### Instructions for the task
Copy the lines below exactly. Start at the first and finish with the line containing "theorem length_storedRegs (s".

### Stored data
/-! ### The instructions that write memory (20 R51) -/

/-- Every executor but Fx33 and Fx55 keeps memory, a fault among its answers or not. -/
theorem exec_keeps_mem (h : exec i s = .next t) (hldB : ∀ x, i ≠ .ldB x) (hstRegs : ∀ x, i ≠ .stRegs x) :
    t.mem = s.mem := by
  obtain ⟨_, _, -, rfl⟩ | hw := exec_frame h
  · rfl
  cases i with
  | ldB x => exact absurd rfl (hldB x)
  | stRegs x => exact absurd rfl (hstRegs x)
  | _ => exact (congrArg State.mem hw :)

theorem exec_keeps_bytes (h : exec i s = .next t) (hldB : ∀ x, i ≠ .ldB x) (hstRegs : ∀ x, i ≠ .stRegs x) (a : Nat) :
    readByte t a = readByte s a := by
  obtain ⟨-, -, -, -, hparams, -⟩ := exec_keeps_status h
  exact readByte_congr (exec_keeps_mem h hldB hstRegs) hparams a

theorem writeBytes_params (s : State) (a : Nat) (vs : List Byte) : (writeBytes s a vs).params = s.params := by
  rw [writeBytes_eq]

/-- A store of a block through I faults, or its bytes stand from I on and every other byte is as before (20 R51,
43 R170, R171). -/
theorem withBlock_store_cases {c : FaultCause} (hs : MemoryOk s)
    (h : withBlock s c vs.length (writeBytes s (blockAddr s 0) vs) = .next t) :
    t = raiseFault s c (firstOor s) ∨
      ((∀ k (hk : k < vs.length), readByte t (s.i.toNat + k) = vs[k]) ∧
        ∀ a, a < s.i.toNat ∨ s.i.toNat + vs.length ≤ a → readByte t a = readByte s a) := by
  obtain ⟨-, rfl⟩ | ⟨hin, rfl⟩ := withBlock_next h
  · exact .inl rfl
  right
  cases vs with
  | nil => exact ⟨nofun, fun _ _ => rfl⟩
  | cons v vs =>
    have hend : s.i.toNat + (v :: vs).length ≤ memSize := by
      rw [List.length_cons] at hin ⊢
      omega
    exact ⟨readByte_writeBytes_inside _ hs hend, fun _ => readByte_writeBytes_outside _ hs hend⟩

/-- FX55_BOUND never asks for more than the 16 registers. -/
theorem storeCount_le (s : State) (x : Reg) : storeCount s x ≤ 16 := by
  unfold storeCount
  split <;> omega

theorem length_storedRegs (s : State) (x : Reg) : (s.v.toList.take (storeCount s x)).length = storeCount s x := by
  simpa using storeCount_le s x

/-- The block of Fx55 is as long as the list of registers it stores (43 R176). -/
theorem exec_stRegs_eq (x : Reg) (s : State) :
    exec (.stRegs x) s = withBlock s .memWriteOor (s.v.toList.take (storeCount s x)).length
      (writeBytes s (blockAddr s 0) (s.v.toList.take (storeCount s x))) := by
  rw [length_storedRegs]
  rfl

/-- Fx33 faults, or stores the three digits from I on (43 R175). -/
theorem exec_ldB_cases {x : Reg} (hs : MemoryOk s) (h : exec (.ldB x) s = .next t) :
    t = raiseFault s .memWriteOor (firstOor s) ∨
      ((∀ k (hk : k < 3), readByte t (s.i.toNat + k) = (bcdDigits (getV s x))[k]) ∧
        ∀ a, a < s.i.toNat ∨ s.i.toNat + 3 ≤ a → readByte t a = readByte s a) :=
  withBlock_store_cases (vs := bcdDigits (getV s x)) hs h

/-- Fx55 faults, or stores the first registers from I on (43 R176). -/
theorem exec_stRegs_cases {x : Reg} (hs : MemoryOk s) (h : exec (.stRegs x) s = .next t) :
    t = raiseFault s .memWriteOor (firstOor s) ∨
      ((∀ r : Reg, r.val < storeCount s x → readByte t (s.i.toNat + r.val) = s.v[r]) ∧
        ∀ a, a < s.i.toNat ∨ s.i.toNat + storeCount s x ≤ a → readByte t a = readByte s a) := by
  have hlen := length_storedRegs s x
  rw [exec_stRegs_eq] at h
  obtain hf | ⟨hin, hout⟩ := withBlock_store_cases hs h
  · exact .inl hf
  · refine .inr ⟨fun r hr => ?_, hlen ▸ hout⟩
    rw [hin r.val (hlen.symm ▸ hr)]
    simp

/-- An executor leaves every byte outside the addresses it stores to (20 R51). -/
theorem exec_keeps_byte_outside {a : Nat} (hs : MemoryOk s) (h : exec i s = .next t) (ha : ¬ storesTo i s a) :
    readByte t a = readByte s a := by
  cases i with
  | ldB x =>
    obtain rfl | ⟨-, hout⟩ := exec_ldB_cases hs h
    · rfl
    · exact hout a (by simp only [storesTo, blockAddr] at ha; omega)
  | stRegs x =>
    obtain rfl | ⟨-, hout⟩ := exec_stRegs_cases hs h
    · rfl
    · exact hout a (by simp only [storesTo, blockAddr] at ha; omega)
  | _ => exact exec_keeps_bytes h nofun nofun a

/-! ### The canonical form of memory -/

theorem exec_memoryOk (hs : MemoryOk s) (h : exec i s = .next t) : MemoryOk t := by
  obtain ⟨_, _, -, rfl⟩ | he := exec_cases i s t h
  · exact hs
  cases i with
  | ldB | stRegs => exact he ▸ writeBytes_memoryOk _ hs
  | _ =>
    obtain ⟨-, -, -, -, hparams, -⟩ := exec_keeps_status h
    rw [MemoryOk, hparams, exec_keeps_mem h nofun nofun]
    exact hs

theorem cycle_memoryOk (hs : MemoryOk s) (h : cycle s = .next t) : MemoryOk t := by
  obtain ⟨-, rfl⟩ | ⟨-, -, rfl⟩ | ⟨-, -, u, hu, rfl⟩ := cycle_cases h
  · exact hs
  · exact hs
  · rw [finishCycle_frame]
    exact exec_memoryOk (s := afterFetch (beginCycle s)) (t := u) hs hu

theorem loadRom_memoryOk (hs : MemoryOk s) (bytes : List Byte) : MemoryOk (loadRom s bytes) := by
  obtain ⟨-, hl⟩ | ⟨-, -, hl⟩ | ⟨-, -, hl⟩ := loadRom_cases s bytes <;> rw [hl]
  · exact hs
  · exact hs
  · have hw := writeBytes_memoryOk (a := progOrigin) bytes hs
    rwa [MemoryOk, writeBytes_params] at hw

/-- Reset memory lists no byte (10 R41). -/
theorem hostReset_memoryOk (s : State) : MemoryOk (hostReset s) := rfl

/-! ### The loader (20 R57, R58) -/

theorem loadRom_of_loaded {bytes : List Byte} (h : s.loaded = true) : loadRom s bytes = s := if_pos h
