-- ==== Sys2Proof/Machine/Statistics.lean ====
section
/-! DEFINITION. The reads of the statistics, the frequency, the notification and the status (R180 to R187). -/

namespace Sys2Proof.Machine

/-- `GET_TRIGGER_COUNT` (R180). -/
def execGetTriggerCount (s : State) : Host.Outcome State Fault Refusal :=
  .next (respond .ok s.triggerCount s)

/-- `GET_CYCLE_COUNT` (R181). -/
def execGetCycleCount (s : State) : Host.Outcome State Fault Refusal :=
  .next (respond .ok s.cycleCount s)

/-- `GET_LAST_CYCLE_TIME` (R182). -/
def execGetLastCycleTime (s : State) : Host.Outcome State Fault Refusal :=
  .next (respond .ok s.lastCycleTimeUs s)

/-- `GET_FREQUENCY` (R183). -/
def execGetFrequency (s : State) : Host.Outcome State Fault Refusal :=
  .next
    (if s.lastCycleValid then respond .ok (freqMilliHz s.lastCycleTimeUs) s
    else respond .notValid 0 s)

/-- `TAKE_APPLY_RESULT` (R185): the one read that clears what it reads (R65). -/
def execTakeApplyResult (s : State) : Host.Outcome State Fault Refusal :=
  .next
    (if s.applyEventPending then
      respond .ok (s.lastApplyResult.code.setWidth 32)
        { s with applyEventPending := false, lastApplyResult := .none }
    else respond .notValid 0 s)

/-- `GET_STATUS` (R186). -/
def execGetStatus (s : State) : Host.Outcome State Fault Refusal :=
  .next (respond .ok (statusWord s) s)

end Sys2Proof.Machine
end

### Solution for this task
/-! ### The instructions that write memory (20 R51) -/

/-- Every executor but Fx33 and Fx55 keeps memory, a fault among its answers or not. -/
theorem exec_keeps_mem (h : exec i s = .next t) (hldB : ∀ x, i ≠ .ldB x) (hstRegs : ∀ x, i ≠ .stRegs x) :
    t.mem = s.mem := by
  obtain ⟨_, _, -, rfl⟩ | hw := exec_frame h
  · rfl
  cases i with
  | ldB x => exact absurd rfl (hldB x)
  | stRegs x => exact absurd rfl (hstRegs x)
  | _ => exact (congrArg State.mem hw :)

theorem exec_keeps_bytes (h : exec i s = .next t) (hldB : ∀ x, i ≠ .ldB x) (hstRegs : ∀ x, i ≠ .stRegs x) (a : Nat) :
    readByte t a = readByte s a := by
  obtain ⟨-, -, -, -, hparams, -⟩ := exec_keeps_status h
  exact readByte_congr (exec_keeps_mem h hldB hstRegs) hparams a

theorem writeBytes_params (s : State) (a : Nat) (vs : List Byte) : (writeBytes s a vs).params = s.params := by
  rw [writeBytes_eq]

/-- A store of a block through I faults, or its bytes stand from I on and every other byte is as before (20 R51,
43 R170, R171). -/
theorem withBlock_store_cases {c : FaultCause} (hs : MemoryOk s)
    (h : withBlock s c vs.length (writeBytes s (blockAddr s 0) vs) = .next t) :
    t = raiseFault s c (firstOor s) ∨
      ((∀ k (hk : k < vs.length), readByte t (s.i.toNat + k) = vs[k]) ∧
        ∀ a, a < s.i.toNat ∨ s.i.toNat + vs.length ≤ a → readByte t a = readByte s a) := by
  obtain ⟨-, rfl⟩ | ⟨hin, rfl⟩ := withBlock_next h
  · exact .inl rfl
  right
  cases vs with
  | nil => exact ⟨nofun, fun _ _ => rfl⟩
  | cons v vs =>
    have hend : s.i.toNat + (v :: vs).length ≤ memSize := by
      rw [List.length_cons] at hin ⊢
      omega
    exact ⟨readByte_writeBytes_inside _ hs hend, fun _ => readByte_writeBytes_outside _ hs hend⟩

/-- FX55_BOUND never asks for more than the 16 registers. -/
theorem storeCount_le (s : State) (x : Reg) : storeCount s x ≤ 16 := by
  unfold storeCount
  split <;> omega

theorem length_storedRegs (s : State) (x : Reg) : (s.v.toList.take (storeCount s x)).length = storeCount s x := by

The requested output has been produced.